AIM OF THE TASK: For this exercise, reproduce the entries below exactly, but only from the line containing "let c := core s x" through the line containing "st := 1, issuer", both included.

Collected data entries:

-------------------------

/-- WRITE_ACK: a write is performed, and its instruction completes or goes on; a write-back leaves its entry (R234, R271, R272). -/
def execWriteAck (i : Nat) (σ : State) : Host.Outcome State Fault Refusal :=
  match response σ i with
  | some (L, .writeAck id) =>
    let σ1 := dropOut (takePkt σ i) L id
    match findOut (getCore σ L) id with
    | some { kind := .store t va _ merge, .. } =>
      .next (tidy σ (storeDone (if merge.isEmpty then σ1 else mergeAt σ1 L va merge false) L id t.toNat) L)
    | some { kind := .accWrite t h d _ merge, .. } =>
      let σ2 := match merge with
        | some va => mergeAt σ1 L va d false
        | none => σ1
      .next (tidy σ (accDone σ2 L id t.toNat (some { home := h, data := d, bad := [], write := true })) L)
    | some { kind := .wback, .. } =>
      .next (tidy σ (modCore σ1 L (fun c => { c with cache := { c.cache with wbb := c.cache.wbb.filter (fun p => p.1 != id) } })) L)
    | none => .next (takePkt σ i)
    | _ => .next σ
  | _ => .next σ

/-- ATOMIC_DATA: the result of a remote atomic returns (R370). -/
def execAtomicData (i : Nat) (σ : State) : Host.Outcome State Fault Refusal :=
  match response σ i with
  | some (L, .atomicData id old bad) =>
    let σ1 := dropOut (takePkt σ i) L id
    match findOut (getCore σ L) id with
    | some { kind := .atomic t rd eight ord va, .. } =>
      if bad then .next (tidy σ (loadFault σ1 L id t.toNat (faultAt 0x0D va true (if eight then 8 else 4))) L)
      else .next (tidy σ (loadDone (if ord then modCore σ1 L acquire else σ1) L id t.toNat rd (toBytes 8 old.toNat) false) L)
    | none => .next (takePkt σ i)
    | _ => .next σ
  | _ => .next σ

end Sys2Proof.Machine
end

-------------------------

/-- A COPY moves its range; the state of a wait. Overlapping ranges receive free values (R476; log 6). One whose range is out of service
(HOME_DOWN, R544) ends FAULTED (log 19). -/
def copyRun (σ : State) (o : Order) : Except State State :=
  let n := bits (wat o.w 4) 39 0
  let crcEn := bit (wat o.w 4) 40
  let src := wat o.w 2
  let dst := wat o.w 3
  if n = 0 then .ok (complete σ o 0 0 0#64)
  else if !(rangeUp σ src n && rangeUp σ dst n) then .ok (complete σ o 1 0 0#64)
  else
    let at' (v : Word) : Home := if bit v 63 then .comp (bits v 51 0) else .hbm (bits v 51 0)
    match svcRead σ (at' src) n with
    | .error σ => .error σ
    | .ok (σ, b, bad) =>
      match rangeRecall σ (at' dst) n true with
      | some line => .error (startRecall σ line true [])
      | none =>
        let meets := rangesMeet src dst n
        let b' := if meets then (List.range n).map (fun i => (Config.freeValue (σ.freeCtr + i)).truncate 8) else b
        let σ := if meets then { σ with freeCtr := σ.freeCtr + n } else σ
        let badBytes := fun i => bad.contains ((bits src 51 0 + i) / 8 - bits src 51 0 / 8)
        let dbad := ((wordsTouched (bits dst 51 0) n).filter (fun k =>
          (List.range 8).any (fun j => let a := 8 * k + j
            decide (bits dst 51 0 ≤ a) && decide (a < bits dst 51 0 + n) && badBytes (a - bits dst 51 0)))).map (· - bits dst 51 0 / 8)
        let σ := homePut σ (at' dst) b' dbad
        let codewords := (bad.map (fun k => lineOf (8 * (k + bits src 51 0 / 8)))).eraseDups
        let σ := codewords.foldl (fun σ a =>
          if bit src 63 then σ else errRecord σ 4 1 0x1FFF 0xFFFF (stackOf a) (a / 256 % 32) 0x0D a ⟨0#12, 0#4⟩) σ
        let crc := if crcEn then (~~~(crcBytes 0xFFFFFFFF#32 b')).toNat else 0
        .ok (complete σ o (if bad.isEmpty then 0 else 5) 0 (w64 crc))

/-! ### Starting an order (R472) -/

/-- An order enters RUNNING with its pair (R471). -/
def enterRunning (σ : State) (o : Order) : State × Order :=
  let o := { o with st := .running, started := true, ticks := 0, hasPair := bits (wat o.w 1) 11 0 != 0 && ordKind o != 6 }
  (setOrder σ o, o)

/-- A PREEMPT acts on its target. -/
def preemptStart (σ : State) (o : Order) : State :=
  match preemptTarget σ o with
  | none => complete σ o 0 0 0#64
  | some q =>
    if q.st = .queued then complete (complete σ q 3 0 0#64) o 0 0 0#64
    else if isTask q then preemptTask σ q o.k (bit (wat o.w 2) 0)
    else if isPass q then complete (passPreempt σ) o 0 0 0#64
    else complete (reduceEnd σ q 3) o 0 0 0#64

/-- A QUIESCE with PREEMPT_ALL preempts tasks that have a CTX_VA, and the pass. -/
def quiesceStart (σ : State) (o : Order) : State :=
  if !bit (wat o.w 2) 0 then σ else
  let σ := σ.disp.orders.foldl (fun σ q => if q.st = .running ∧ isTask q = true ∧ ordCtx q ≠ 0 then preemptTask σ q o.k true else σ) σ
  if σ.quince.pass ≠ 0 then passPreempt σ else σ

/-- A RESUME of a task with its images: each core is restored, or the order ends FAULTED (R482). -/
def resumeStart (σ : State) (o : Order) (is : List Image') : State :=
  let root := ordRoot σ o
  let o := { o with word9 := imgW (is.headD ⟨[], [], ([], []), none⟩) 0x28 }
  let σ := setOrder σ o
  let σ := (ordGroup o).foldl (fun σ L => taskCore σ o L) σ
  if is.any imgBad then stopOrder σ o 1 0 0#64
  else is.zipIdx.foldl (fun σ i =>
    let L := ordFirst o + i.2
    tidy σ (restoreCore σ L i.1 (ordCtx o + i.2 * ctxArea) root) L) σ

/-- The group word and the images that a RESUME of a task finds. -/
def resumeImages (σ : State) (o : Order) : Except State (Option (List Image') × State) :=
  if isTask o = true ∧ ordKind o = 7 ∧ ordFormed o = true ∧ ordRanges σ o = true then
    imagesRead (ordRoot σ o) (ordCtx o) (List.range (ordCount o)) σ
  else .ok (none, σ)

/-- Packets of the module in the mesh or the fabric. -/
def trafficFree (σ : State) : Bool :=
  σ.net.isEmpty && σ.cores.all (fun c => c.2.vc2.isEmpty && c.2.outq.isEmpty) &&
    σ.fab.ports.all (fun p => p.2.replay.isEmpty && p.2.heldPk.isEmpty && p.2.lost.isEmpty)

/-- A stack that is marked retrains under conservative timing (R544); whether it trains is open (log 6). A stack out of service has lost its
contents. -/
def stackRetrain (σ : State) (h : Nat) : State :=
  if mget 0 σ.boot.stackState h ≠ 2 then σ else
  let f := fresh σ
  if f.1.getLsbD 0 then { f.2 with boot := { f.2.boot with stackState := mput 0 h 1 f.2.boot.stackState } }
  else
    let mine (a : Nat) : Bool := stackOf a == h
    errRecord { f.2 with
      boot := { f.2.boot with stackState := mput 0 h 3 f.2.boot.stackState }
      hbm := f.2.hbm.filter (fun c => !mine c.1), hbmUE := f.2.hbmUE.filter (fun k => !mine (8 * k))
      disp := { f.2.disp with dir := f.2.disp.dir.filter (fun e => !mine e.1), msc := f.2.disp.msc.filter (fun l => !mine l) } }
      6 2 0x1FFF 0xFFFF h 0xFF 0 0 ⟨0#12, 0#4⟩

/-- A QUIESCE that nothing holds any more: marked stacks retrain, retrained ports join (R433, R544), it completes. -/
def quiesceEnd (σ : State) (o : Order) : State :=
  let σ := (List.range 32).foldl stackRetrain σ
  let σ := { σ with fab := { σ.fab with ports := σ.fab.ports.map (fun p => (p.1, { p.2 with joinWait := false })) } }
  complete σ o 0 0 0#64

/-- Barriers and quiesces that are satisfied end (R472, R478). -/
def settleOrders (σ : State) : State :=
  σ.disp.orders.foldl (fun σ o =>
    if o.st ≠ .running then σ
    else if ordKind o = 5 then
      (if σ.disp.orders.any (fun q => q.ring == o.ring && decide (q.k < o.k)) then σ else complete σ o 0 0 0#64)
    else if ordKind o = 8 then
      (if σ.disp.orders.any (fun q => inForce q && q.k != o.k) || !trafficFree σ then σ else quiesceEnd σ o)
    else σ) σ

-------------------------

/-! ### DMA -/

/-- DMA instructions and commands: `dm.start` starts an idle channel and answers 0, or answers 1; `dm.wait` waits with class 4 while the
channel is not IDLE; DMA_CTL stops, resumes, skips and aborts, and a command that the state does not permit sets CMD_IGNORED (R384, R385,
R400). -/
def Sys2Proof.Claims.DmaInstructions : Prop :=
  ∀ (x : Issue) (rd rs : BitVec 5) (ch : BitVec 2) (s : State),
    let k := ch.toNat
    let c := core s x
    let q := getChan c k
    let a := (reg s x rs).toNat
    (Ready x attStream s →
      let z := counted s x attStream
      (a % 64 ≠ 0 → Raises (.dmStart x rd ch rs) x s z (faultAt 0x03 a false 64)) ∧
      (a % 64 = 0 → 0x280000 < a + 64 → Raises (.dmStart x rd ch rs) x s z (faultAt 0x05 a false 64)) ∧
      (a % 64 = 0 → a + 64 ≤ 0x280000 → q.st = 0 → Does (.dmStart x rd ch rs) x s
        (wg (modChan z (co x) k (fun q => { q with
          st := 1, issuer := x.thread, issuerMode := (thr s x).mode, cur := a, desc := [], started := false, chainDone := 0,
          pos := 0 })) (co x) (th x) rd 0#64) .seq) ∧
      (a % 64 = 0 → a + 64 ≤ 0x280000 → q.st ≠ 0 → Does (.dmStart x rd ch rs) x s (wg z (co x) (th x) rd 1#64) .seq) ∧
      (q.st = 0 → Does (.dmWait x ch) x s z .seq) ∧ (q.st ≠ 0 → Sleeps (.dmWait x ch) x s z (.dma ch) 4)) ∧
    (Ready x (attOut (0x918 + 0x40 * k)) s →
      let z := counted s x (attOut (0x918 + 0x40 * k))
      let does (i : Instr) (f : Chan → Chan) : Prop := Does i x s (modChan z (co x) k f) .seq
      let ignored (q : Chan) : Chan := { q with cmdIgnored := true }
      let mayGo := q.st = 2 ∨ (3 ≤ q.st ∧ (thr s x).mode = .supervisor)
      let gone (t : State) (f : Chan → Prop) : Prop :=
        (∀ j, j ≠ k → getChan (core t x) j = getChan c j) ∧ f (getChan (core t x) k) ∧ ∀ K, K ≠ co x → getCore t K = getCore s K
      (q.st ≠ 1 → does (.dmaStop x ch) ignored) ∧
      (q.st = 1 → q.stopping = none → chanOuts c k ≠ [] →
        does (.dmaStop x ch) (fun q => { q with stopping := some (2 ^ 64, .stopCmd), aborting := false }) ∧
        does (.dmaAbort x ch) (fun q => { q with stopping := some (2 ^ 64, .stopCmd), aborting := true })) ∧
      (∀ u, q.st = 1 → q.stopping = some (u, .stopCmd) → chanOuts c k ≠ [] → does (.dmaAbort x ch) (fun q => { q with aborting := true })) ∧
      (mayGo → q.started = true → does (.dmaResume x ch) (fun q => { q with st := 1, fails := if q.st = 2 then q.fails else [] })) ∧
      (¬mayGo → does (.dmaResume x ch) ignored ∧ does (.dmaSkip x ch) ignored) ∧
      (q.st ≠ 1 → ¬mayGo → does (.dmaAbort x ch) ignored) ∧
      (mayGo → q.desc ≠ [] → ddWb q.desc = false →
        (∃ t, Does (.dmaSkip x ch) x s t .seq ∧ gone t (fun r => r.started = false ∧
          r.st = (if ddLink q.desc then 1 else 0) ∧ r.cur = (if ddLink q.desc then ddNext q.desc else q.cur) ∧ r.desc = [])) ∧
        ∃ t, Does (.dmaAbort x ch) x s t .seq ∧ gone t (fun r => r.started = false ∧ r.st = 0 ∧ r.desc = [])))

-------------------------

RESPONSE:
    let c := core s x
    let q := getChan c k
    let a := (reg s x rs).toNat
    (Ready x attStream s →
      let z := counted s x attStream
      (a % 64 ≠ 0 → Raises (.dmStart x rd ch rs) x s z (faultAt 0x03 a false 64)) ∧
      (a % 64 = 0 → 0x280000 < a + 64 → Raises (.dmStart x rd ch rs) x s z (faultAt 0x05 a false 64)) ∧
      (a % 64 = 0 → a + 64 ≤ 0x280000 → q.st = 0 → Does (.dmStart x rd ch rs) x s
        (wg (modChan z (co x) k (fun q => { q with
          st := 1, issuer := x.thread, issuerMode := (thr s x).mode, cur := a, desc := [], started := false, chainDone := 0,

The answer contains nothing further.